▸ Information supplied:
-- ==== Sys2Proof/Machine/CoreSys.lean ====
section
/-! DEFINITION. The core's system instructions (spec/07_instruction_sets.md table "Core system functions", R175), the Sluice gate
(spec/06_cores.md R151), interrupts (R154, R155, R378) and the illegal instruction (R164). -/

namespace Sys2Proof.Machine

/-! ### MFS, MTS -/

/-- MFS: privileged but for TID and CID. -/
def execMfs (c : CoreId) (rd n : Fin 32) (s : State) : Out :=
  s.instr c (fun h =>
    match (h.core c).special c n with
    | none => illegal h
    | some v => if n = 5 || n = 10 then (h.setGr c rd v, .next) else h.priv c (h.setGr c rd v, .next))

/-- MTS: the new value acts for the next instruction. -/
def execMts (c : CoreId) (n ra : Fin 32) (s : State) : Out :=
  s.instr c (fun h =>
    match (h.core c).setSpecial c n (h.gr c ra) with
    | none => illegal h
    | some x => h.priv c (h.setCore c x, .next))

/-! ### TRAP, BRK, ERET, ILLEGAL -/

/-- TRAP with AUX = n. -/
def execTrap (c : CoreId) (n : Byte) (s : State) : Out :=
  s.instr c (fun h => (h, .stop (.exc { vec := vTrap, aux := n.toNat })))

/-- BRK: a halt with the PC after it while a debugger is attached (R446), else DEBUG with AUX = n. -/
def execBrk (c : CoreId) (n : Byte) (s : State) : Out :=
  s.instr c (fun h =>
    if h.on DBG_STAT.ATTACHED then ((h.setPc c ((h.core c).pc + 4)).haltCore c haltBrk, .stay)
    else (h, .stop (.exc { vec := vDebug, aux := n.toNat })))

/-- ERET (R144): MODE, IE and TID from their saved copies, EXL clear, at EPC. -/
def Core.eret (x : Core) : Core :=
  { x with sstat := mkSstat x.pmode x.pie false x.fpe x.pmode x.pie x.ptid, tid := x.ptid, inDF := false, resv := none }

/-- ERET. -/
def execEret (c : CoreId) (s : State) : Out :=
  s.instr c (fun h => h.priv c (
    let x := h.core c
    let y := if c = .pol then { x.eret with sstat := sstatOf c x.eret.sstat, tid := x.tid } else x.eret
    (h.setCore c y, .back x.epc)))

/-- ILLEGAL: a word that no instruction has. -/
def execIllegal (c : CoreId) (s : State) : Out := s.instr c illegal

/-! ### Waiting and interrupts -/

/-- A line is deliverable to the core, disregarding SSTAT (R154, R175, R378). -/
def Hw.anyLine (h : Hw) (c : CoreId) : Option Nat :=
  match c with
  | .m0 => h.bestLine 0
  | .m1 => h.bestLine 1
  | .pol => h.islandBest

/-- WAIT: completes where a line is deliverable, disregarding IE; otherwise the core waits with its PC at the WAIT. -/
def execWait (c : CoreId) (s : State) : Out :=
  s.instr c (fun h => h.priv c (
    if (h.anyLine c).isSome then (h, .next)
    else (h.setCore c { h.core c with run := .waiting }, .stay)))

/-- The core may take an interrupt now (R145, R154, R446): it runs or waits with IE = 1 and EXL = 0, and no device-space access of its is
outstanding (R146); a step takes one only with STEP_IRQ (R447). -/
def Hw.takesIrq (h : Hw) (c : CoreId) : Bool :=
  let x := h.core c
  x.ie && !x.exl && !h.owesAccess (coreIni c) && (x.run = .running || x.run = .waiting) && (!x.stepping || h.on (DBG_C_CTL.STEP_IRQ (coreNum c))) &&
  (c = .pol || (h.clocked && h.pwr.sleep = .run))

/-- Entry for line `k`, whose handler slot is that of vector 16 + k (R34, R143); EPC is the next instruction, the one after a WAIT that
the line completes (R175). -/
def Hw.enterLine (h : Hw) (c : CoreId) (k : Nat) : Hw :=
  let x := h.core c
  (h.enter c (causeWord (16 + k) 0 k false false 0) 0 (if x.run = .waiting then x.pc + 4 else x.pc) (x.slot (16 + k))).endStep c

/-- The line becomes ACTIVE on the core, RUNPRI becomes its PRIO, and the core enters (R155, R156). -/
def Hw.grantLine (h : Hw) (c : CoreId) (k : Nat) : Hw :=
  let n := coreNum c
  let h := h.setAct n ((k, h.get (INTC_CFG.PRIO k)) :: h.act n)
  Hw.enterLine { h with lineLatch := h.lineLatch.filter (· != k) } c k

/-- The core that the most urgent deliverable line goes to: where both may take one line, the core whose RUNPRI is higher, M0 where
they are equal (R155). -/
def Hw.nextGrant (h : Hw) : Option (CoreId × Nat) :=
  let b0 := if h.takesIrq .m0 then h.bestLine 0 else none
  let b1 := if h.takesIrq .m1 then h.bestLine 1 else none
  let key := fun k => h.get (INTC_CFG.PRIO k) * 256 + k
  match b0, b1 with
  | none, none => none
  | some k, none => some (.m0, k)
  | none, some k => some (.m1, k)
  | some j, some k =>
    if j = k then (if h.get (INTC_M_RUNPRI.PRI 0) < h.get (INTC_M_RUNPRI.PRI 1) then some (.m1, k) else some (.m0, j))
    else if key j < key k then some (.m0, j) else some (.m1, k)

/-- INTERRUPT_GRANT. -/
def execInterruptGrant (s : State) : Out := s.run (fun h =>
  match h.nextGrant with
  | some (c, k) => h.grantLine c k
  | none => h)

/-- The island's line `k` is entered; an event is over with its entry (R378; log entry 8). -/
def Hw.enterIsland (h : Hw) (k : Nat) : Hw :=
  (h.set POL_CORE_PEND.PEND (setBit (h.get POL_CORE_PEND.PEND) k false)).enterLine .pol k

/-- ISLAND_LINE_ENTRY. -/
def execIslandLineEntry (s : State) : Out := s.run (fun h =>
  if h.takesIrq .pol then
    match h.islandBest with
    | some k => h.enterIsland k
    | none => h
  else h)

/-- WAIT_END: a line is deliverable to a waiting core; its WAIT completes, and with IE = 1 the interrupt is taken with EPC after the
WAIT (R175). -/
def execWaitEnd (c : CoreId) (s : State) : Out := s.run (fun h =>
  let x := h.core c
  if x.run = .waiting && (c = .pol || (h.clocked && h.pwr.sleep = .run)) then
    match h.anyLine c with
    | none => h
    | some _ =>
      let h := h.setCore c { x with run := .running, pc := x.pc + 4 }
      if h.takesIrq c then
        match c with
        | .pol => (match h.islandBest with
          | some k => h.enterIsland k
          | none => h)
        | c => (match h.nextGrant with
          | some (d, k) => (h.grantLine d k).endStep c
          | none => h.endStep c)
      else h.endStep c
  else h)

/-! ### The Sluice gate (R151) -/

/-- A field of the gate table's entry for gate `n`, read with TID 0. DESIGN CHOICE (log entry 179): the bytes as they are, at an address
that does not exist and in an uncorrectable word too. -/
def Hw.gateField (h : Hw) (x : Core) (n o w : Nat) : Nat := h.loadN (x.slcBase.toNat / 4096 * 4096 + 16 * n + o) w

/-- Bit `n` of a tenant's gate mask; T0 has every gate (R151). -/
def Hw.gateAllowed (h : Hw) (t n : Nat) : Bool := t = 0 || bitOf (h.get (TEN_GATE.MASK_L t (n / 32))) (n % 32)

/-- A descriptor byte is well formed: no reserved KIND, and LOG2MAX 0 for kinds 0 and 1. -/
def descOk (d : Nat) : Bool := d % 8 < 5 && (2 ≤ d % 8 || d / 8 = 0)

/-- The caller may be given the buffer: an enabled region of its TID contains it and grants what KIND needs; T0 passes. -/
def Hw.argAllowed (h : Hw) (t kind p len : Nat) : Bool :=
  t = 0 || (List.range 8).any (fun r =>
    (kind == 3 || h.regionGrants t r .r p len) && (kind == 2 || h.regionGrants t r .w p len))

/-- The first failure among buffer arguments `j` and after: the code and the argument. -/
def Hw.gateArgs (h : Hw) (c : CoreId) (desc : Nat) : List Nat → Option (Nat × Nat)
  | [] => none
  | j :: t =>
    let d := desc / 256 ^ j % 256
    let p := (h.gr c (regArg (4 + j))).toNat
    let len := (h.gr c (regArg (8 + j))).toNat
    if d % 8 < 2 || len = 0 then h.gateArgs c desc t
    else if 2 ^ (d / 8) < len then some (4, j)
    else if 2 ^ 32 < p + len then some (7, j)
    else if !h.argAllowed (h.core c).tid.toNat (d % 8) p len then some (5, j)
    else h.gateArgs c desc t
where
  /-- A register number. -/
  regArg (i : Nat) : Fin 32 := Fin.ofNat 32 i

/-- The check of R151: 0, or the code of the first failure with its argument. -/
def Hw.gateCheck (h : Hw) (c : CoreId) (n : Nat) : Nat × Nat :=
  let x := h.core c
  if x.slcBase.toNat % 512 ≤ n then (1, 0)
  else if !h.gateAllowed x.tid.toNat n then (2, 0)
  else
    let desc := h.gateField x n 4 4
    let flags := h.gateField x n 8 1
    if flags % 2 = 0 || !([0, 1, 2, 3].all (fun j => descOk (desc / 256 ^ j % 256))) then (3, 0)
    else match h.gateArgs c desc [0, 1, 2, 3] with
      | some r => r
      | none => (0, 0)

/-- SLC: the gate entry of R143 with VECTOR 13 and AUX = n, at HANDLER with EPC after the SLC; or GATE_FAULT (R151). With EXL = 1 it
enters DOUBLE_FAULT (R175). DESIGN CHOICE (log entry 158): bits [1:0] of HANDLER, which must be 0, do not count. -/
def execSlc (c : CoreId) (n : Byte) (s : State) : Out :=
  s.instr c (fun h =>
    let x := h.core c
    if c = .pol then illegal h
    else
      let r := h.gateCheck c n.toNat
      let named := r.1 = 4 || r.1 = 5 || r.1 = 7
      let j := r.2
      if r.1 != 0 then
        (h, .stop (.exc { vec := vGateFault, detail := r.1, aux := n.toNat, arg := if named then j else 0,
                          addr := if named then (h.gr c (Fin.ofNat 32 (4 + j))).toNat else 0 }))
      else if x.exl then (h, .stop (.exc { vec := vGate }))
      else
        let t := BitVec.ofNat 32 (h.gateField x n.toNat 0 4 / 4 * 4)
        ((h.enter c (causeWord vGate 0 n.toNat false false 0) 0 (x.pc + 4) t).catchVec c vGate, .stay))

end Sys2Proof.Machine
end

▸ Instructions to follow: All lines from the one that contains "else if x.exl" to the last line above must be given again exactly, with both included and nothing added.

▸ Solved exercise:
      else if x.exl then (h, .stop (.exc { vec := vGate }))
      else
        let t := BitVec.ofNat 32 (h.gateField x n.toNat 0 4 / 4 * 4)
        ((h.enter c (causeWord vGate 0 n.toNat false false 0) 0 (x.pc + 4) t).catchVec c vGate, .stay))

end Sys2Proof.Machine
end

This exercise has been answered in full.